Foundations of Data Science
Weekly outline
-
Summary
We discuss a set of topics that are important for the understanding of modern data science but that are typically not taught in an introductory ML course. In particular we discuss fundamental ideas and techniques that come from probability, information theory as well as signal processing.
Content
This class presents basic concepts of Information Theory and Signal Processing and their relevance to emerging problems in Data Science and Machine Learning.
A tentative list of topics covered is:
- Information Measures
- Multi-arm Bandits
- Detection and Estimation
- Distribution Estimation, Property Testing, and Property Estimation
- Exponential Families
- Signal Representations
- Compression and Dimensionality Reduction
- Information Measures and Generalization Error
Materials
- Lecture Notes (Version Sept 5). Note: Check for updates on a semi-regular basis.

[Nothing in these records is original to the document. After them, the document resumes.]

theorem wit_EthernetPorts_gates :
    (let s := net9.mNet fun y => { y with newGates := [(9, some ([(255, 64)], 0, 0))] }
     mget (fun _ => none) s.net.newGates 9 = some ([(255, 64)], 0, 0) ∧ 0 ≤ s.time (s.rd (NET_P_TAS_CTL_TS 9))) ∧
    (let v := 2 ^ 31 + 1
     let s := gates9
     let bytes := (s.runKeys 0x100000000 8).map s.byteAt
     s.blockOff ((NET_P_TAS_CTL_COMMIT 9).off >>> 20) = false ∧ bit v 31 = true ∧ bits v 29 27 ≤ 4 ∧ bits v 8 0 = 1 ∧
       s.rd (NET_P_TAS_LIST_ADDR 9) = 0x100000000 ∧ s.on (NET_P_TAS_CTL_COMMIT 9) = false ∧
       s.tunOwned (s.rd (NET_P_CFG_OWNER 9)) 0x100000000 8 = true ∧ anyPois bytes = false ∧ (∀ e ∈ gateEntries 1 (leNum bytes), 64 ≤ e.2) ∧
       s.gated 9 = false ∧ (s.wr (NET_P_TAS_CTL_COMMIT 9) 1).on (NET_P_TAS_CTL_COMMIT 9) = true) ∧
    (let s := net9.wr NET_PSFP_TAB_ADDR 0x100000000
     s.blockOff (NET_PSFP_CTL_COMMIT.off >>> 20) = false ∧ bit 0x80000000 31 = true ∧ bits 0x80000000 2 0 ≤ 4 ∧ s.rd NET_PSFP_TAB_ADDR % 64 = 0 ∧
       s.inTun (s.rd NET_PSFP_TAB_ADDR) = true ∧ s.inTun (s.rd NET_PSFP_TAB_ADDR + 46079) = true ∧ net9.inTun (net9.rd NET_PSFP_TAB_ADDR) = false ∧
       s.memory.ecc = []) := by
  decide +kernel

/-- The rest of the filter table's clause: memory without an error bit has no mark. -/
theorem wit_EthernetPorts_table : anyPois (((net9.wr NET_PSFP_TAB_ADDR 0x100000000).runKeys 0x100000000 46080).map
    (net9.wr NET_PSFP_TAB_ADDR 0x100000000).byteAt) = false :=
  anyPois_of_clean _ rfl _

theorem wit_EthernetPorts :
    (let s := net9.wr (NET_P_PTP_ROLE 9) 1
     s.netUp 9 = true ∧ s.rd (NET_P_PTP_ROLE 9) = 1 ∧ s.slavePort = none ∧
       (let u := ((s.wr (NET_P_CFG_EN 3) 1).wr (NET_P_PTP_ROLE 3) 2).mNet fun y => { y with sync := [(3, some (5, 6, 7, 8))] }
        u.slavePort = some 3 ∧ mget (fun _ => none) u.net.sync 3 = some (5, 6, 7, 8))) ∧
    (let s := (net9.wr (NET_P_PTP_ROLE 9) 2).wr TIM_COUNT_VALUE (10 ^ 12)
     s.rd (NET_P_PTP_ROLE 9) = 2 ∧ s.netUp 9 = true ∧ mget (fun _ => none) s.net.pd 9 = none ∧ mget (fun _ => false) s.net.syncLost 9 = false ∧
       mget (fun _ => 0) s.net.syncAt 9 + 3 * s.syncInterval 9 ≤ s.now) ∧
    (net9.blockOff (NET_MDIO_GO.off >>> 20) = false ∧ bit 0x80000000 31 = true ∧ bits 0x80000000 29 28 ≤ 2 ∧ net9.on NET_MDIO_GO = false ∧
      (net9.wr NET_MDIO_GO 1).on NET_MDIO_GO = true ∧ net9.on (NET_P_STAT_UP 9) = true ∧ net9.on (NET_P_CFG_EN 9) = true) := by
  decide +kernel

/-- UART 7 is enabled, with 8 data bits and one stop bit. -/
def uart7 : State :=
  (((State.reset.wr (SER_U_CFG_EN 7) 1).wr (SER_U_CFG_BITS 7) 1).wr PART_TUN_EN_EN 1).wr (rEn (serRing 7)) 1 |>.wr (rBase (serRing 7)) 0x100000000

theorem wit_SerialAndCockpit_serial :
    (let samples : List (BitVec 3) := [0, 7, 0, 7, 0, 7, 0, 7, 0, 7]
     let s := uart7
     s.on (SER_U_CFG_EN 7) = true ∧ samples.length = 1 + s.uartBits 7 + b2n (s.rd (SER_U_CFG_PAR 7) != 0) + (1 + s.rd (SER_U_CFG_STOP2 7)) ∧
       (samples.map maj3).getD 0 true = false ∧ ([7].map maj3).getD 0 true = true ∧ s.on (rEn (serRing 7)) = true ∧
       (s.rd (rWidx (serRing 7)) + 2 ^ 32 - (s.ring (serRing 7)).read) % 2 ^ 32 < 2 ^ s.rd (rLog (serRing 7)) ∧
       s.checkRun (s.rPart (serRing 7)) true (s.rd (rBase (serRing 7))) 4 = .ok ∧ (s.runKeys (s.rd (rBase (serRing 7))) 4).Nodup) ∧
    (let s := { uart7 with ser := { uart7.ser with pend := [(7, 2)], tx := [(7, some (0x100000000, 1, 0, 0))] } }
     mget (fun _ => 0) s.ser.pend 7 ≠ 0 ∧ mget (fun _ => none) s.ser.tx 7 = some (0x100000000, 1, 0, 0) ∧ s.on (SER_U_CFG_CTSEN 7) = false ∧
       s.checkRun (s.qPart (serQ 7)) false 0x100000000 (s.charBytes 7) = .ok ∧ anyPois ((s.runKeys 0x100000000 (s.charBytes 7)).map s.byteAt) = false) ∧
    uart7.blockOff (SER_GPIO_SET_SET.off >>> 20) = false ∧ uart7.blockOff (SER_GPIO_CLR_CLR.off >>> 20) = false := by
  decide +kernel

/-- The cockpit is enabled, with output 3 and its tell-tale check. -/
def cockpit : State := ((((State.reset.wr CKP_CFG_EN 1).wr (CKP_D_CFG_EN 3) 1).wr (CKP_D_TT_EN 3) 1).wr PART_TUN_EN_EN 1).wr CKP_CMD_ADDR 0x100000000

theorem wit_SerialAndCockpit :
    (cockpit.wr (CKP_D_CTL_COMMIT 3) 1).on (CKP_D_CTL_COMMIT 3) = true ∧
    (cockpit.on CKP_CFG_EN = true ∧ cockpit.on (CKP_D_CFG_EN 3) = true ∧ cockpit.on (CKP_D_TT_EN 3) = true ∧
      (List.range 8).filter (fun l => (cockpit.layer 3 l).en) = []) ∧
    (let s := ((cockpit.wr (CKP_CH_EN 31) 1).wr (CKP_CH_AMP 31) 5)
     s.on (CKP_CH_EN 31) = true ∧ s.rd (CKP_CH_AMP 31) = 5) ∧
    (let s := (cockpit.wr (CKP_CH_AMP 31) 9).writeRun 0x100000000 (leBytes 8 (2 ^ 31 + 1 * 2 ^ 32))
     let v := leNum ((s.runKeys (s.rd CKP_CMD_ADDR) 8).map s.byteAt)
     s.fetchOk (s.rd CKP_CFG_OWNER) = true ∧ s.inTun (s.rd CKP_CMD_ADDR) = true ∧ s.checkRun (s.rd CKP_CFG_OWNER) false (s.rd CKP_CMD_ADDR) 8 = .ok ∧
       anyPois ((s.runKeys (s.rd CKP_CMD_ADDR) 8).map s.byteAt) = false ∧ v / 2 ^ 32 ≠ s.ckp.cmdSeq ∧ bit v 31 = true ∧ 8 ≤ s.rd (CKP_CH_AMP 31) ∧
       cockpit.ckp.cmdSeq = 0) ∧
    (let s := ((cockpit.wr (CKP_T_CFG_EN 3) 1).wr (CKP_CH_EN 17) 1).wr (CKP_CH_PORT 17) 3 |>.mCkp fun y => { y with play := [(3, some (0x100000000, 2, 0))] }
     s.on (CKP_T_CFG_EN 3) = true ∧ s.bound 3 0 32 = [17] ∧ mget (fun _ => none) s.ckp.play 3 = some (0x100000000, 2, 0) ∧
       s.checkRun (s.rd CKP_CFG_OWNER) false 0x100000000 4 = .ok ∧ anyPois ((s.runKeys 0x100000000 4).map s.byteAt) = false ∧
       s.on (CKP_CH_MUTE 17) = false ∧ s.gainOf 17 = 48 ∧ (cockpit.wr (CKP_T_CFG_EN 3) 1).bound 3 0 32 = []) := by
  decide +kernel

/-! ### Power -/

theorem wit_PowerCommands_regions :
    (State.reset.blockOff ((PWR_REG_CFG_TARGET 7).off >>> 20) = false ∧ (600 % 25 = 0 ∧ 1500 % 25 = 0 ∧ 601 % 25 ≠ 0) ∧ bits 1500 10 0 = 1500 ∧
      bits 575 10 0 < 600 ∧ 1500 < bits 1525 10 0) ∧
    (let s := State.reset.wr (PWR_REG_STAT_BUSY 7) 1
     s.on (PWR_REG_STAT_BUSY 7) = true ∧ s.rd (PWR_REG_STAT_FREQ 7) = s.rd (PWR_REG_CFG_TARGET 7) ∧ s.rd (PWR_REG_CFG_TARGET 7) ≤ 1500) ∧
    (let x : RampStep := ⟨true, false, 9, 0⟩
     let s := State.reset.mPwr fun y => { y with steps := [x] }
     s.firstStep (s.pwr.steps.filter (·.rise)) = some x) ∧
    (let s := (State.reset.wr (PWR_REG_STAT_BUSY 7) 1).wr (PWR_REG_CFG_TARGET 7) 1500
     s.firstStep (s.pwr.steps.filter (·.rise)) = none ∧ s.glide true = some 7 ∧ s.rd (PWR_REG_CFG_TARGET 7) ≤ 1500) ∧
    (let x : RampStep := ⟨false, false, 68, 3⟩
     let s := State.reset.mPwr fun y => { y with steps := [x] }
     s.firstStep (s.pwr.steps.filter (·.rise)) = none ∧ s.glide true = none ∧ s.firstStep (s.pwr.steps.filter fun x => !x.rise) = some x) ∧
    (let s := (State.reset.wr (PWR_REG_STAT_BUSY 7) 1).wr (PWR_REG_STAT_FREQ 7) 700
     s.firstStep (s.pwr.steps.filter fun x => !x.rise) = none ∧ s.glide true = none ∧ s.glide false = some 7) := by
  decide +kernel

/-- Groups rest and sleep by themselves. -/
def auto : State := (State.reset.wr PWR_CFG_AUTO 1).wr TIM_COUNT_VALUE (10 ^ 12)

theorem wit_PowerCommands_groups :
    (∀ d ∈ [40, 84], let s := auto.setDom d 0
     s.autoDom d = true ∧ s.domIdle d = true ∧ s.domState d = 0 ∧ 1 ≤ s.choice d) ∧
    (∀ d ∈ [40, 84], let s := auto.setDom d 1
     s.autoDom d = true ∧ s.domIdle d = true ∧ s.domState d = 1 ∧ 2 ≤ s.choice d ∧ mget (fun _ => 0) s.pwr.restAt d + s.rd PWR_CFG_STEEP_HOLD * 1000 ≤ s.now ∧
       mget (fun _ => 0) s.pwr.waking d = 0 ∧ (s.pwr.steps.any fun x => !x.spare && x.idx == d) = false) ∧
    (let s := (auto.setDom 84 3).mPwr fun y => { y with waking := [(84, 1)] }
     mget (fun _ => 0) s.pwr.waking 84 = 0 + 1 ∧ s.domState 84 = 3) ∧
    (let s := (auto.setDom 40 1).mPwr fun y => { y with waking := [(40, 1)] }
     mget (fun _ => 0) s.pwr.waking 40 = 0 + 1 ∧ s.domState 40 ≠ 3) := by
  decide +kernel

theorem wit_PowerCommands_monitors :
    State.reset.monOn 3 = true ∧ (State.reset.wr (PWR_MON_CFG_EN 7) 1).monOn 7 = true ∧ State.reset.on PWR_SAG_AO = false ∧
    (State.reset.wr PWR_SAG_NVM 1).on PWR_SAG_NVM = true ∧ (State.reset.wr PWR_SAG_AO 1).on PWR_SAG_AO = true ∧ State.reset.on PWR_SAG_NVM = false := by
  decide +kernel

/-- In Cellar, in state v. -/
def cellar (v : Nat) : State := State.reset.mPwr fun y => { y with cellar := v, en := 1 }

theorem wit_PowerCommands_cellar :
    (let s := State.reset.wr SAF_STATE_SAFE 1
     s.blockOff (PWR_CELLAR_CTL_KEY.off >>> 20) = false ∧ s.pwr.cellar = 0 ∧ bits 0xCE110001 31 16 = 0xCE11 ∧ bit 0xCE110001 0 = true ∧
       s.on SAF_STATE_SAFE = true ∧ (∀ p, p < 16 → s.rd (PART_STATUS_STATE p) ≠ stLoading ∧ s.rd (PART_STATUS_STATE p) ≠ stResetting) ∧
       (s.wr SAF_STATE_SAFE 0).on SAF_STATE_SAFE = false) ∧
    ((cellar 1).pwr.cellar = 1 ∧ (cellar 1).pwr.early = 0 ∧ (cellar 2).pwr.cellar = 2 ∧ b2n true + 2 * b2n false ≠ 0) ∧
    (let s := (cellar 2).wr (PWR_CANWAKE_CFG_EN 3) 1
     s.on (PWR_CANWAKE_CFG_EN 3) = true ∧ s.on (PWR_CANWAKE_CFG_MODE 3) = false ∧ 3 ≤ 16000 ∧ s.rd (PWR_CANWAKE_CFG_WFILT 3) ≤ 2000 ∧
       (s.wr (PWR_CANWAKE_CFG_MODE 3) 1).on (PWR_CANWAKE_CFG_MODE 3) = true ∧
       (canF 5).id.toNat &&& s.rd (PWR_CANWAKE_MASK_ID 3) = s.rd (PWR_CANWAKE_ID_ID 3) &&& s.rd (PWR_CANWAKE_MASK_ID 3) ∧
       s.on (PWR_CANWAKE_MASK_IDE 3) = false) ∧
    (let s := (cellar 2).wr PWR_ETHWAKE_CFG_EN1 1
     s.on PWR_ETHWAKE_CFG_EN1 = true ∧
       magicIn ((List.range 6).map fun i => BitVec.ofNat 8 (s.pwr.macs.getD 1 0 / 2 ^ (8 * (5 - i))))
         ((List.replicate 6 0xFF) ++ (List.replicate 96 0)) = true) := by
  decide +kernel

theorem wit_PowerCommands_supplies :
    bit State.reset.pwr.en 3 = false ∧
    (let s := State.reset.mPwr fun y => { y with cellar := 3, en := 0xF }
     bit s.pwr.en 1 = true ∧ bit s.pwr.en 2 = true ∧ bit s.pwr.en 3 = true ∧ s.pwr.cellar = 3 ∧ bit s.pwr.pg 2 = false) ∧
    (let s := (State.reset.mPwr fun y => { y with en := 3 }).mSys fun y => { y with stage := 2 }
     bit s.pwr.en 1 = true ∧ s.pwr.cellar ≠ 3 ∧ s.sys.stage = 2 ∧ bit s.pwr.pg 1 = false) ∧
    (let s := (State.reset.mPwr fun y => { y with failAt := some 0, tries := 3 }).wr TIM_COUNT_VALUE (10 ^ 10)
     s.pwr.failAt = some 0 ∧ 0 + 10 ^ 9 ≤ s.now ∧ s.pwr.tries ≤ 3) ∧
    (let s := (State.reset.mPwr fun y => { y with en := 0xF }).mSys fun y => { y with stage := 13 }
     bit s.pwr.en 0 = true ∧ 6 ≤ s.sys.stage) := by
  decide +kernel

/-! ### Start-up, image and log -/

def comp (id kind part cfl : Nat) : ImgComp :=
  ⟨BitVec.ofNat 16 id, BitVec.ofNat 8 kind, BitVec.ofNat 8 cfl, BitVec.ofNat 8 part, 0xFF, 4096, 16, 8, 3, 0, 1, 9, if kind = 3 then 0x100000000 else 0, true⟩

/-- A header of microcode, DEVCFG, data for partition 1 and a plan for partition 1. -/
def head : ImgHeader := ⟨0x4947434F, 0x0300, 4, 77, 4096, 5, 0, 0, true, 1, true, [], [comp 1 0 0 1, comp 2 1 0 1, comp 3 3 1 0, comp 4 2 1 0]⟩

/-- Start-up stands at stage v, as the manager with the flash up. -/
def boot (v : Nat) : State := (State.reset.wr LNK_CFG_ROLE 1).mSys fun y => { y with stage := v, flash := true, copyLen := 8192 }

theorem wit_StartUp :
    (State.reset.sys.stage = 1 ∧ State.reset.pwr.failAt = none ∧ State.reset.pwr.tries ≤ 3) ∧
    ((boot 3).sys.stage = 3 ∧ (boot 3).on LNK_CFG_ROLE = true ∧ (boot 6).sys.header = none ∧ (boot 6).sys.minimal = false ∧ (boot 7).sys.tested = false ∧
      (boot 12).toCome = []) ∧
    ((boot 4).sys.stage = 4 ∧ (boot 4).sys.flash = true ∧ (boot 4).headerBad head = none ∧ (boot 4).headerBad { head with sigOk := false } = some (0xFFFF, 2) ∧
      (boot 4).sys.copy = 0 ∧ ((boot 4).mSys fun y => { y with copy := 1 }).sys.copy ≠ 0) ∧
    (let s := (boot 9).mSys fun y => { y with mcif := 0x300, mcodeBad := [(255, true)] }
     s.sys.mcif ≠ 0 ∧ s.sys.stage ≤ 11 ∧ 255 < s.nCores ∧ mget (fun _ => false) s.sys.mcodeBad 255 = true ∧ s.coreAt (s.placeOf 255) = some 255 ∧
       (∃ x l, s.sparesOf (quadOf (s.placeOf 255)) = x :: l ∧ (x :: l).contains (s.placeOf 255) = false)) := by
  refine ⟨?_, ?_, ?_, ?_, ?_, ?_, ?_, ?_, 268, [269, 270, 271], ?_⟩ <;> decide +kernel

theorem wit_StartUp_release :
    (let s := empty1.mSys fun y => { y with stage := 11, hold := [(1, plan1)] }
     s.sys.stage = 11 ∧ s.sys.hold = [(1, plan1)] ∧ s.loadCheck 1 plan1 = none) ∧
    (let s := ((boot 4).wr LNK_CFG_ROLE 0).wr LNK_STATE_STATE 2
     s.on LNK_CFG_ROLE = false ∧ s.sys.stage = 4 ∧ 2 ≤ s.rd LNK_STATE_STATE ∧ s.sys.header = none) ∧
    (State.reset.pwr.cellar < 2 ∧ State.reset.pinsSound = true ∧ bits 0x5E5E0001 31 16 = 0x5E5E ∧ bit 0x5E5E0001 0 = true) ∧
    (let s := (boot 7).mSys fun y => { y with launched := true }
     s.sys.launched = true ∧ bit s.memory.lpTrained 15 = false ∧ 512 + 15 ∉ s.memory.excluded ∧ (s.wr (ING_PORT_CFG_EN 15) 1).on (ING_PORT_CFG_EN 15) = true) := by
  decide +kernel

/-- Stage v, at component i of the header. -/
def imaging (v i : Nat) : State := ((boot v).mSys fun y => { y with header := some head, comp := i }).mMem fun y => { y with filling := false }

theorem wit_ImageAndLog :
    (∀ x ∈ [(8, 0), (9, 1), (10, 2), (12, 3)], let s := imaging x.1 x.2
     s.sys.header = some head ∧ s.sys.comp = x.2 ∧ s.on LNK_CFG_ROLE = true ∧ s.takesComp x.2 = true ∧ s.sys.hwBist = false ∧
       someB (head.comps[x.2]?) (fun c => c.forChip s.ownChip && (s.compBad head x.2 c).isNone && !(c.forChip 9)) = true) ∧
    ((imaging 8 0).compReady (comp 1 0 0 1) .mcode = true ∧ (imaging 9 1).compReady (comp 2 1 0 1) (.devcfg []) = true ∧
      (imaging 10 2).compReady (comp 3 3 1 0) (.data [1, 2]) = true ∧ (imaging 12 3).compReady (comp 4 2 1 0) (.plan plan1) = true) ∧
    (let u := (imaging 9 1).emit (Ext.image none (some 1) 0)
     (u.applyAll []).1 = true ∧ (u.applyAll []).2.misplaced (head.comps.drop 2) = none ∧ (u.applyAll []).2.sys.hwBist = false ∧
       (u.applyAll []).2.sys.stage = 9) := by
  decide +kernel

Additional Material:- T. M. Cover and J. A. Thomas, Elements of Information Theory (Click to get access to the full PDF via the EPFL library). New York: Wiley. Second Edition, 2006.
- T. Lattimore and C. Szepesvari, Bandit Algorithms
Schedule
Classes:
- Tuesday 11:15-13:00 (CE 1 104)
- Thursday 17:15-19:00 (INF 1)
- Tuesday 13:15-15:00 (CE 1 104)
ED Discussion Forum
- We will use the ED Discussion Forum for this class. Everyone is strongly encouraged to make the most of this!
- Ask questions!
- Answer questions!
- The class staff will check the forum on Monday afternoon and on Thursday afternoon.
SWITCHtube Channel
We will not make new video recordings this year. You can access the videos from a couple of years ago. The content is largely the same, but the order of the topics is slightly different.
Grading
- If you do not hand in your final exam your overall grade will be NA.

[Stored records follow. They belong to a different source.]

-- ==== Sys2Proof/Machine/Flags.lean ====
section
/-! DEFINITION. The status and control words as software reads them, the error codes, the derived registers and the
interrupt output (10_state R22 to R36, R43; 60_exceptions R190, R199). -/

namespace Sys2Proof.Machine

/-- The 4-bit ERRCODE of an error completion (60_exceptions R190). -/
def CmdError.code : CmdError → BitVec 4
  | .badop => 1
  | .range => 2
  | .param => 3
  | .noinv => 4

/-- ERRCODE of a command that completed without error (60_exceptions R190). -/
def okCode : BitVec 4 := 0

/-- One flag as a word with that flag in bit 0. -/
def flagWord (b : Bool) : Word := (BitVec.ofBool b).setWidth 32

/-- STATUS.BUSY is 1 exactly while ENG = BUSY (10_state R26, R40). -/
def State.busy (s : State) : Bool :=
  match s.engine with
  | .idle => false
  | .busy _ => true

/-- The value STATUS reads: `zext_32(ERRCODE) << 8 | ACCERR << 2 | DONE << 1 | BUSY` (10_state R26). -/
def State.statusWord (s : State) : Word :=
  s.errCode.setWidth 32 <<< 8 ||| flagWord s.accErr <<< 2 ||| flagWord s.done <<< 1 ||| flagWord s.busy

/-- The value CTRL reads: START reads 0, IRQ_EN in bit 1, the rest 0 (10_state R24). -/
def State.ctrlWord (s : State) : Word := flagWord s.irqEn <<< 1

/-- The interrupt output, the level `DONE ∧ IRQ_EN` (10_state R43, 60_exceptions R199). -/
def State.irq (s : State) : Bool := s.done && s.irqEn

/-- `round_up8(n)`, over the unbounded integers (10_state R36). -/
def roundUp8 (n : Nat) : Nat := (n + 7) - ((n + 7) % 8)

/-- The value PT_YOFF reads, from the current CURVE_FSB (10_state R36). -/
def State.ptYoff (s : State) : Word := BitVec.ofNat 32 (roundUp8 s.regs.curveFsb.toNat)

/-- The value PT_LEN reads, from the current CURVE_FSB (10_state R36). -/
def State.ptLen (s : State) : Word :=
  BitVec.ofNat 32 (roundUp8 s.regs.curveFsb.toNat + s.regs.curveFsb.toNat)

end Sys2Proof.Machine
end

- Otherwise, your grade will be determined based on the following weighted average: 10% for the Homework (specifically, 9% for the graded Homework sets and 1% for your activity on the ED forum), 30% for the Midterm Exam, 60% for the Final Exam.
- The Midterm Exam will take place on Thursday, November 14, 2024, 17:15-19:00
The Final Exam will take place on at some point between January 13, 2025 and February 1, 2025.
-
Sept 10: Introduction and Probability Review
Sept 12: Information Measures -
Sept 17: Information Measures
Sept 19: Information Measures -
Sept 24 : Information Measures
Sept 26 : Multi-Arm Bandits -
Oct 1 : Multi-Arm Bandits
Oct 3 : Multi-Arm Bandits -
Oct 8 : Multi-Arm Bandits
Oct 10 : Detection & Estimation -
Oct 15: Detection and Estimation
Oct 17: Parameter estimation, Fisher Information, Cramer-Rao Lower Bound -
Fall Break - no class, no exercise session
-
Oct 29: Distribution Estimation
Oct 31: Distribution Estimation -
Nov 5: Distribution Estimation
Nov 7: Property Testing -
Nov 12 : Exponential Families
Nov 14 : Midterm Exam -
Nov 19: Exponential Families
Nov 21: Exponential Families -
Nov 26 Signal Representations: Linear Algebra Review++ (chapter 3)
Nov 28 Signal Representations: Fourier & Hilbert -
Dec 3: Signal Representations: Time-Frequency perspective
Dec 5: Compression: Dimensionality Reduction (PCA and Random Projections) -
December 10: Compression: Dimensionality Reduction (Random Projections), then classic data compression
December 12: Compression: Classic data compression -
December 17: Information-theoretic perspective on Generalizaton of Learning Algorithms
December 19: Overview of the class, followed by Outlook.